Task directions:
Return the following from the records below: each line, word for word, starting with the line that contains "(roundSignificand 24 num.natAbs den).2" and going on through the line that contains "have hsignificand : (num.natAbs", with nothing outside that range.

Supplied material:
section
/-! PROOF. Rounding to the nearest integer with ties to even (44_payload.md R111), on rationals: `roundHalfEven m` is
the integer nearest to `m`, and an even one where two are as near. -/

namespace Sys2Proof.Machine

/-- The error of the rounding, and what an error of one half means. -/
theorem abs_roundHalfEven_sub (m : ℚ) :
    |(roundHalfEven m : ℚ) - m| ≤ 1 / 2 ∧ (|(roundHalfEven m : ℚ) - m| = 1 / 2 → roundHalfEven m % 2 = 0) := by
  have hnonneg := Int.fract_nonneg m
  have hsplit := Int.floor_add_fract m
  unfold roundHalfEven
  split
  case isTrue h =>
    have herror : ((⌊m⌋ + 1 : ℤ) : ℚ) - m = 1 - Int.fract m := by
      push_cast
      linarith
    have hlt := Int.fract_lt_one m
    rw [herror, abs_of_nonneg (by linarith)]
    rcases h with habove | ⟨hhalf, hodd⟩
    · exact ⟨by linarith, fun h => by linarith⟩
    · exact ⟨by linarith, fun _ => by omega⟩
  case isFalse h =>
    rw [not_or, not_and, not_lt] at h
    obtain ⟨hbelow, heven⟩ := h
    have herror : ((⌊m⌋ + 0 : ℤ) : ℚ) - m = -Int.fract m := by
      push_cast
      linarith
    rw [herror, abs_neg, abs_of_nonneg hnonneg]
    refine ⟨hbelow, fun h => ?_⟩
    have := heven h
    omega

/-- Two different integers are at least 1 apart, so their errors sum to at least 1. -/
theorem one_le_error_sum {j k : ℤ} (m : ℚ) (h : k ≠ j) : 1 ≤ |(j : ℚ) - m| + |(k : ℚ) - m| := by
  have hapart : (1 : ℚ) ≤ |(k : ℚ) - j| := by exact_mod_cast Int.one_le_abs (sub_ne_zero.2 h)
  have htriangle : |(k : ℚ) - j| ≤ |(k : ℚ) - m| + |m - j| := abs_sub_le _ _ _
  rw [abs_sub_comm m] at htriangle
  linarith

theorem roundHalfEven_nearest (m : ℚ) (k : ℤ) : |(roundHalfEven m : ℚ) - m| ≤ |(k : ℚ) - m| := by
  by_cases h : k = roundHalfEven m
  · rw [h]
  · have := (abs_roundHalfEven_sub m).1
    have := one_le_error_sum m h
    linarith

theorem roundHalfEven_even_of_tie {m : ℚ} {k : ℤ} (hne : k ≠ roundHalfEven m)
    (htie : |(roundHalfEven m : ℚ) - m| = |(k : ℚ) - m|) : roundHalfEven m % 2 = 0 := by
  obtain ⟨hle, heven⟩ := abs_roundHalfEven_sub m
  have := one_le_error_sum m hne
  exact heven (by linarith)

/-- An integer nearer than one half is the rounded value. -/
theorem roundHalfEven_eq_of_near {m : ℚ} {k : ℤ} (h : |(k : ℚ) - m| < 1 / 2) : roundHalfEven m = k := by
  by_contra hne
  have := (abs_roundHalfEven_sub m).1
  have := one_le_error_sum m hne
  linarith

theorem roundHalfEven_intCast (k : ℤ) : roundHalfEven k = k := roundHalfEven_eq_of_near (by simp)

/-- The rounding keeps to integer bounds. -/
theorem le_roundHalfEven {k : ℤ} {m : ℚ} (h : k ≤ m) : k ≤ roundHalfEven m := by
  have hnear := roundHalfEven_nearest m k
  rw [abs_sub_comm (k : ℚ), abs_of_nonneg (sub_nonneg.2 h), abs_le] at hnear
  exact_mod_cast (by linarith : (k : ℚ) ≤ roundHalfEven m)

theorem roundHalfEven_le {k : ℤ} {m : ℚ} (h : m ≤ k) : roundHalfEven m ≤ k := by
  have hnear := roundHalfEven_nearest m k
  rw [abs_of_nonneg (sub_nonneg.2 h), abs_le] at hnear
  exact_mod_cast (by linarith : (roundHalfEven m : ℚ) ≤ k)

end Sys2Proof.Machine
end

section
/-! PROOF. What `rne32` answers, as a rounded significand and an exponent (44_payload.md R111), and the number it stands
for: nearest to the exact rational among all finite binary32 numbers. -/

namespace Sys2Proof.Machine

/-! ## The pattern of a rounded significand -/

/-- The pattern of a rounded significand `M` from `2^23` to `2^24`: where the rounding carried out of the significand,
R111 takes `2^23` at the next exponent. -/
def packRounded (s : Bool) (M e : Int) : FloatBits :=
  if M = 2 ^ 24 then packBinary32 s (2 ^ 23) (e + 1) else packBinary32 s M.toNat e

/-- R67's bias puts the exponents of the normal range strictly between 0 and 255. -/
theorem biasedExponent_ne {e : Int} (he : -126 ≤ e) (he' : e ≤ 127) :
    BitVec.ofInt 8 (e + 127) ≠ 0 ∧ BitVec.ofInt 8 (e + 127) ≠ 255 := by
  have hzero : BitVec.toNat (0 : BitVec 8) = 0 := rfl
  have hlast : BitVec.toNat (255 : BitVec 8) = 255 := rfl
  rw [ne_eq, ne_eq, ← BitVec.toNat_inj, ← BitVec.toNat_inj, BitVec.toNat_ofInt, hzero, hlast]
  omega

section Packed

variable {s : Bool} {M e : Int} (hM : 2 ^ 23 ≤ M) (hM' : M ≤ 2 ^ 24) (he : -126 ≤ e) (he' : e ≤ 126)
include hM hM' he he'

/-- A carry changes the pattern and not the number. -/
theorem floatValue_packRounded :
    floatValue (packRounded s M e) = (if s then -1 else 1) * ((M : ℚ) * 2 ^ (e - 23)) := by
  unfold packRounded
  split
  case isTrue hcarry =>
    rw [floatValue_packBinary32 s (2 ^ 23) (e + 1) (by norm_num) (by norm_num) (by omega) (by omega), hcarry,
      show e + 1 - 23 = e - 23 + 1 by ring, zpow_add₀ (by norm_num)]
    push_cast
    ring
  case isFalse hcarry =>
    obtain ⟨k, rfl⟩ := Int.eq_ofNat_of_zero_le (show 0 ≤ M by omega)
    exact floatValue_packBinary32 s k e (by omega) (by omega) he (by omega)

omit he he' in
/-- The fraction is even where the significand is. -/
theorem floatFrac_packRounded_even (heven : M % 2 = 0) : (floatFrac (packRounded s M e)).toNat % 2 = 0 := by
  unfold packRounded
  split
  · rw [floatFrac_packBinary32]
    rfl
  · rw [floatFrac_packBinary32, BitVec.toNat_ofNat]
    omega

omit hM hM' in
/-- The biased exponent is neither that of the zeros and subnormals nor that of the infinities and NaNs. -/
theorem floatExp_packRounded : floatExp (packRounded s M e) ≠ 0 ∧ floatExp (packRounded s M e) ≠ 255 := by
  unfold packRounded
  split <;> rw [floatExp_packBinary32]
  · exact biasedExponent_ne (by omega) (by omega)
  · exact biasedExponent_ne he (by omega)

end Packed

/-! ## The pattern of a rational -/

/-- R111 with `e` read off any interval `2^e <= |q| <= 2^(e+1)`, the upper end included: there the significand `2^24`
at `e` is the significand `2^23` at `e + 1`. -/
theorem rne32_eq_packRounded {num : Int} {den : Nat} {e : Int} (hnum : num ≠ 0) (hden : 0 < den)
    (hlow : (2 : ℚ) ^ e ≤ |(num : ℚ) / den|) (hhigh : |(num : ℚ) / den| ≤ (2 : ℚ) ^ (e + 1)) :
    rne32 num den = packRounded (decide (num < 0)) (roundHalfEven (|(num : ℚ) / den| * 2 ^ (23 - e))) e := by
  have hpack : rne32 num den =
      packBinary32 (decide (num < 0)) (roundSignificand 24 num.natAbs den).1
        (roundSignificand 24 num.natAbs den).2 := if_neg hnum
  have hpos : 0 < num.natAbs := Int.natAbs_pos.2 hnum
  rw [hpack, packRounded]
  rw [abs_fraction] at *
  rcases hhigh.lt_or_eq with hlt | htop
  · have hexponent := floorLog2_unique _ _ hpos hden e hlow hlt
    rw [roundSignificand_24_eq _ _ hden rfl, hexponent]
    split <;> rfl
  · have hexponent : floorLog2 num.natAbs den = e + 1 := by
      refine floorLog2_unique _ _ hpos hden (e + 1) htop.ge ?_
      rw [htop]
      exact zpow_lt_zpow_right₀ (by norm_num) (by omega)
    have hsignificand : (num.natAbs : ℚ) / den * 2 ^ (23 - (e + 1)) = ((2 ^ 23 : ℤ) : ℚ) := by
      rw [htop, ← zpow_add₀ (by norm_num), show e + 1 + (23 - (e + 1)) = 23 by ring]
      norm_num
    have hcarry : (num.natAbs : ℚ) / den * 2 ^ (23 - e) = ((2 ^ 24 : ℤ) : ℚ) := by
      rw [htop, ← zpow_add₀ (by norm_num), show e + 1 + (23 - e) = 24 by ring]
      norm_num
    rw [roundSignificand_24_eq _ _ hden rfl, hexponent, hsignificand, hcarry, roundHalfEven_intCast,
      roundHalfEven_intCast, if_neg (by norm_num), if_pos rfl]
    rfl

Exercise output:
        (roundSignificand 24 num.natAbs den).2 := if_neg hnum
  have hpos : 0 < num.natAbs := Int.natAbs_pos.2 hnum
  rw [hpack, packRounded]
  rw [abs_fraction] at *
  rcases hhigh.lt_or_eq with hlt | htop
  · have hexponent := floorLog2_unique _ _ hpos hden e hlow hlt
    rw [roundSignificand_24_eq _ _ hden rfl, hexponent]
    split <;> rfl
  · have hexponent : floorLog2 num.natAbs den = e + 1 := by
      refine floorLog2_unique _ _ hpos hden (e + 1) htop.ge ?_
      rw [htop]
      exact zpow_lt_zpow_right₀ (by norm_num) (by omega)
    have hsignificand : (num.natAbs : ℚ) / den * 2 ^ (23 - (e + 1)) = ((2 ^ 23 : ℤ) : ℚ) := by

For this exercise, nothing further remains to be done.